-- ==== Sys2Proof/Machine/Core.lean ====
section
/-! DEFINITION. The machine as the host takes it. -/

def Sys2Proof.core : Host.Core :=
  { State := Sys2Proof.Machine.State, Fault := Sys2Proof.Machine.Fault, Refusal := Sys2Proof.Machine.Refusal,
    step := Sys2Proof.Machine.step, reset := Sys2Proof.Machine.State.reset }
end

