@[simp] theorem State.irq_pending (s : State) (p b : Nat) : (s.irq p b).pending = s.pending := rfl
@[simp] theorem State.irq_lockKeys (s : State) (p b : Nat) : (s.irq p b).lockKeys = s.lockKeys := rfl
@[simp] theorem State.irq_mem (s : State) (p b : Nat) : (s.irq p b).mem = s.mem := rfl
@[simp] theorem State.irq_tags (s : State) (p b : Nat) : (s.irq p b).tags = s.tags := rfl
@[simp] theorem State.irq_rowInit (s : State) (p b : Nat) : (s.irq p b).rowInit = s.rowInit := rfl
@[simp] theorem State.irq_memKeys (s : State) (p b : Nat) : (s.irq p b).memKeys = s.memKeys := rfl
@[simp] theorem State.irq_core0 (s : State) (p b : Nat) : (s.irq p b).core0 = s.core0 := rfl
@[simp] theorem State.irq_core1 (s : State) (p b : Nat) : (s.irq p b).core1 = s.core1 := rfl
@[simp] theorem State.irq_epochs (s : State) (p b : Nat) : (s.irq p b).epochs = s.epochs := rfl
@[simp] theorem State.irq_sweepDone (s : State) (p b : Nat) : (s.irq p b).sweepDone = s.sweepDone := rfl
@[simp] theorem State.irq_gpio (s : State) (p b : Nat) : (s.irq p b).gpio = s.gpio := rfl
@[simp] theorem State.irq_fab (s : State) (p b : Nat) : (s.irq p b).fab = s.fab := rfl
@[simp] theorem State.irq_cloSecond (s : State) (p b : Nat) : (s.irq p b).cloSecond = s.cloSecond := rfl
@[simp] theorem State.irq_cloWait (s : State) (p b : Nat) : (s.irq p b).cloWait = s.cloWait := rfl
@[simp] theorem State.irq_sweep (s : State) (p b : Nat) : (s.irq p b).sweep = s.sweep := rfl
@[simp] theorem State.irq_sweepLast (s : State) (p b : Nat) : (s.irq p b).sweepLast = s.sweepLast := rfl
@[simp] theorem State.irq_col (s : State) (p b : Nat) : (s.irq p b).col = s.col := rfl
@[simp] theorem State.irq_trlLines (s : State) (p b : Nat) : (s.irq p b).trlLines = s.trlLines := rfl
@[simp] theorem State.irq_mpuActive (s : State) (p b : Nat) : (s.irq p b).mpuActive = s.mpuActive := rfl
@[simp] theorem State.irq_intcSample (s : State) (p b : Nat) : (s.irq p b).intcSample = s.intcSample := rfl
@[simp] theorem State.irq_aon (s : State) (p b : Nat) : (s.irq p b).aon = s.aon := rfl
@[simp] theorem State.irq_flash (s : State) (p b : Nat) : (s.irq p b).flash = s.flash := rfl
@[simp] theorem State.irq_ldg (s : State) (p b : Nat) : (s.irq p b).ldg = s.ldg := rfl
@[simp] theorem State.irq_lc (s : State) (p b : Nat) : (s.irq p b).lc = s.lc := rfl
@[simp] theorem State.irq_slots (s : State) (p b : Nat) : (s.irq p b).slots = s.slots := rfl
@[simp] theorem State.irq_ent (s : State) (p b : Nat) : (s.irq p b).ent = s.ent := rfl
@[simp] theorem State.irq_cry (s : State) (p b : Nat) : (s.irq p b).cry = s.cry := rfl
@[simp] theorem State.irq_trl (s : State) (p b : Nat) : (s.irq p b).trl = s.trl := rfl
@[simp] theorem State.irq_rules (s : State) (p b : Nat) : (s.irq p b).rules = s.rules := rfl
@[simp] theorem State.irq_rin (s : State) (p b : Nat) : (s.irq p b).rin = s.rin := rfl
@[simp] theorem State.irq_eth0 (s : State) (p b : Nat) : (s.irq p b).eth0 = s.eth0 := rfl
@[simp] theorem State.irq_eth1 (s : State) (p b : Nat) : (s.irq p b).eth1 = s.eth1 := rfl
@[simp] theorem State.irq_mdio (s : State) (p b : Nat) : (s.irq p b).mdio = s.mdio := rfl
@[simp] theorem State.irq_radio (s : State) (p b : Nat) : (s.irq p b).radio = s.radio := rfl
@[simp] theorem State.irq_sieve (s : State) (p b : Nat) : (s.irq p b).sieve = s.sieve := rfl
@[simp] theorem State.irq_gcb (s : State) (p b : Nat) : (s.irq p b).gcb = s.gcb := rfl
@[simp] theorem State.irq_hlkUnderrun (s : State) (p b : Nat) : (s.irq p b).hlkUnderrun = s.hlkUnderrun := rfl
@[simp] theorem State.irq_mgp (s : State) (p b : Nat) : (s.irq p b).mgp = s.mgp := rfl
@[simp] theorem State.irq_prb (s : State) (p b : Nat) : (s.irq p b).prb = s.prb := rfl
@[simp] theorem State.irq_adc (s : State) (p b : Nat) : (s.irq p b).adc = s.adc := rfl
@[simp] theorem State.irq_logQueue (s : State) (p b : Nat) : (s.irq p b).logQueue = s.logQueue := rfl
@[simp] theorem State.irq_logLoss (s : State) (p b : Nat) : (s.irq p b).logLoss = s.logLoss := rfl
@[simp] theorem State.irq_trcFifo (s : State) (p b : Nat) : (s.irq p b).trcFifo = s.trcFifo := rfl
@[simp] theorem State.irq_trcLost (s : State) (p b : Nat) : (s.irq p b).trcLost = s.trcLost := rfl
@[simp] theorem State.irq_cloReport (s : State) (p b : Nat) : (s.irq p b).cloReport = s.cloReport := rfl
@[simp] theorem State.irq_cloGen (s : State) (p b : Nat) : (s.irq p b).cloGen = s.cloGen := rfl
@[simp] theorem State.irq_resp (s : State) (p b : Nat) : (s.irq p b).resp = s.resp := rfl
@[simp] theorem State.irq_fresh (s : State) (p b : Nat) : (s.irq p b).fresh = s.fresh := rfl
- - - -
Work required
All of the entries above are to be written out again exactly.

Finished exercise
-- ==== Sys2Proof/Machine/Core.lean ====
section
/-! DEFINITION. The machine as the host takes it. -/

def Sys2Proof.core : Host.Core :=
  { State := Sys2Proof.Machine.State, Fault := Sys2Proof.Machine.Fault, Refusal := Sys2Proof.Machine.Refusal,
    step := Sys2Proof.Machine.step, reset := Sys2Proof.Machine.State.reset }
end

@[simp] theorem State.irq_pending (s : State) (p b : Nat) : (s.irq p b).pending = s.pending := rfl
@[simp] theorem State.irq_lockKeys (s : State) (p b : Nat) : (s.irq p b).lockKeys = s.lockKeys := rfl
@[simp] theorem State.irq_mem (s : State) (p b : Nat) : (s.irq p b).mem = s.mem := rfl
@[simp] theorem State.irq_tags (s : State) (p b : Nat) : (s.irq p b).tags = s.tags := rfl
@[simp] theorem State.irq_rowInit (s : State) (p b : Nat) : (s.irq p b).rowInit = s.rowInit := rfl
@[simp] theorem State.irq_memKeys (s : State) (p b : Nat) : (s.irq p b).memKeys = s.memKeys := rfl
@[simp] theorem State.irq_core0 (s : State) (p b : Nat) : (s.irq p b).core0 = s.core0 := rfl
@[simp] theorem State.irq_core1 (s : State) (p b : Nat) : (s.irq p b).core1 = s.core1 := rfl
@[simp] theorem State.irq_epochs (s : State) (p b : Nat) : (s.irq p b).epochs = s.epochs := rfl
@[simp] theorem State.irq_sweepDone (s : State) (p b : Nat) : (s.irq p b).sweepDone = s.sweepDone := rfl
@[simp] theorem State.irq_gpio (s : State) (p b : Nat) : (s.irq p b).gpio = s.gpio := rfl
@[simp] theorem State.irq_fab (s : State) (p b : Nat) : (s.irq p b).fab = s.fab := rfl
@[simp] theorem State.irq_cloSecond (s : State) (p b : Nat) : (s.irq p b).cloSecond = s.cloSecond := rfl
@[simp] theorem State.irq_cloWait (s : State) (p b : Nat) : (s.irq p b).cloWait = s.cloWait := rfl
@[simp] theorem State.irq_sweep (s : State) (p b : Nat) : (s.irq p b).sweep = s.sweep := rfl
@[simp] theorem State.irq_sweepLast (s : State) (p b : Nat) : (s.irq p b).sweepLast = s.sweepLast := rfl
@[simp] theorem State.irq_col (s : State) (p b : Nat) : (s.irq p b).col = s.col := rfl
@[simp] theorem State.irq_trlLines (s : State) (p b : Nat) : (s.irq p b).trlLines = s.trlLines := rfl
@[simp] theorem State.irq_mpuActive (s : State) (p b : Nat) : (s.irq p b).mpuActive = s.mpuActive := rfl
@[simp] theorem State.irq_intcSample (s : State) (p b : Nat) : (s.irq p b).intcSample = s.intcSample := rfl
@[simp] theorem State.irq_aon (s : State) (p b : Nat) : (s.irq p b).aon = s.aon := rfl
@[simp] theorem State.irq_flash (s : State) (p b : Nat) : (s.irq p b).flash = s.flash := rfl
@[simp] theorem State.irq_ldg (s : State) (p b : Nat) : (s.irq p b).ldg = s.ldg := rfl
@[simp] theorem State.irq_lc (s : State) (p b : Nat) : (s.irq p b).lc = s.lc := rfl
@[simp] theorem State.irq_slots (s : State) (p b : Nat) : (s.irq p b).slots = s.slots := rfl
@[simp] theorem State.irq_ent (s : State) (p b : Nat) : (s.irq p b).ent = s.ent := rfl
@[simp] theorem State.irq_cry (s : State) (p b : Nat) : (s.irq p b).cry = s.cry := rfl
@[simp] theorem State.irq_trl (s : State) (p b : Nat) : (s.irq p b).trl = s.trl := rfl
@[simp] theorem State.irq_rules (s : State) (p b : Nat) : (s.irq p b).rules = s.rules := rfl
@[simp] theorem State.irq_rin (s : State) (p b : Nat) : (s.irq p b).rin = s.rin := rfl
@[simp] theorem State.irq_eth0 (s : State) (p b : Nat) : (s.irq p b).eth0 = s.eth0 := rfl
@[simp] theorem State.irq_eth1 (s : State) (p b : Nat) : (s.irq p b).eth1 = s.eth1 := rfl
@[simp] theorem State.irq_mdio (s : State) (p b : Nat) : (s.irq p b).mdio = s.mdio := rfl
@[simp] theorem State.irq_radio (s : State) (p b : Nat) : (s.irq p b).radio = s.radio := rfl
@[simp] theorem State.irq_sieve (s : State) (p b : Nat) : (s.irq p b).sieve = s.sieve := rfl
@[simp] theorem State.irq_gcb (s : State) (p b : Nat) : (s.irq p b).gcb = s.gcb := rfl
@[simp] theorem State.irq_hlkUnderrun (s : State) (p b : Nat) : (s.irq p b).hlkUnderrun = s.hlkUnderrun := rfl
@[simp] theorem State.irq_mgp (s : State) (p b : Nat) : (s.irq p b).mgp = s.mgp := rfl
@[simp] theorem State.irq_prb (s : State) (p b : Nat) : (s.irq p b).prb = s.prb := rfl
@[simp] theorem State.irq_adc (s : State) (p b : Nat) : (s.irq p b).adc = s.adc := rfl
@[simp] theorem State.irq_logQueue (s : State) (p b : Nat) : (s.irq p b).logQueue = s.logQueue := rfl
@[simp] theorem State.irq_logLoss (s : State) (p b : Nat) : (s.irq p b).logLoss = s.logLoss := rfl
@[simp] theorem State.irq_trcFifo (s : State) (p b : Nat) : (s.irq p b).trcFifo = s.trcFifo := rfl
@[simp] theorem State.irq_trcLost (s : State) (p b : Nat) : (s.irq p b).trcLost = s.trcLost := rfl
@[simp] theorem State.irq_cloReport (s : State) (p b : Nat) : (s.irq p b).cloReport = s.cloReport := rfl
@[simp] theorem State.irq_cloGen (s : State) (p b : Nat) : (s.irq p b).cloGen = s.cloGen := rfl
@[simp] theorem State.irq_resp (s : State) (p b : Nat) : (s.irq p b).resp = s.resp := rfl
@[simp] theorem State.irq_fresh (s : State) (p b : Nat) : (s.irq p b).fresh = s.fresh := rfl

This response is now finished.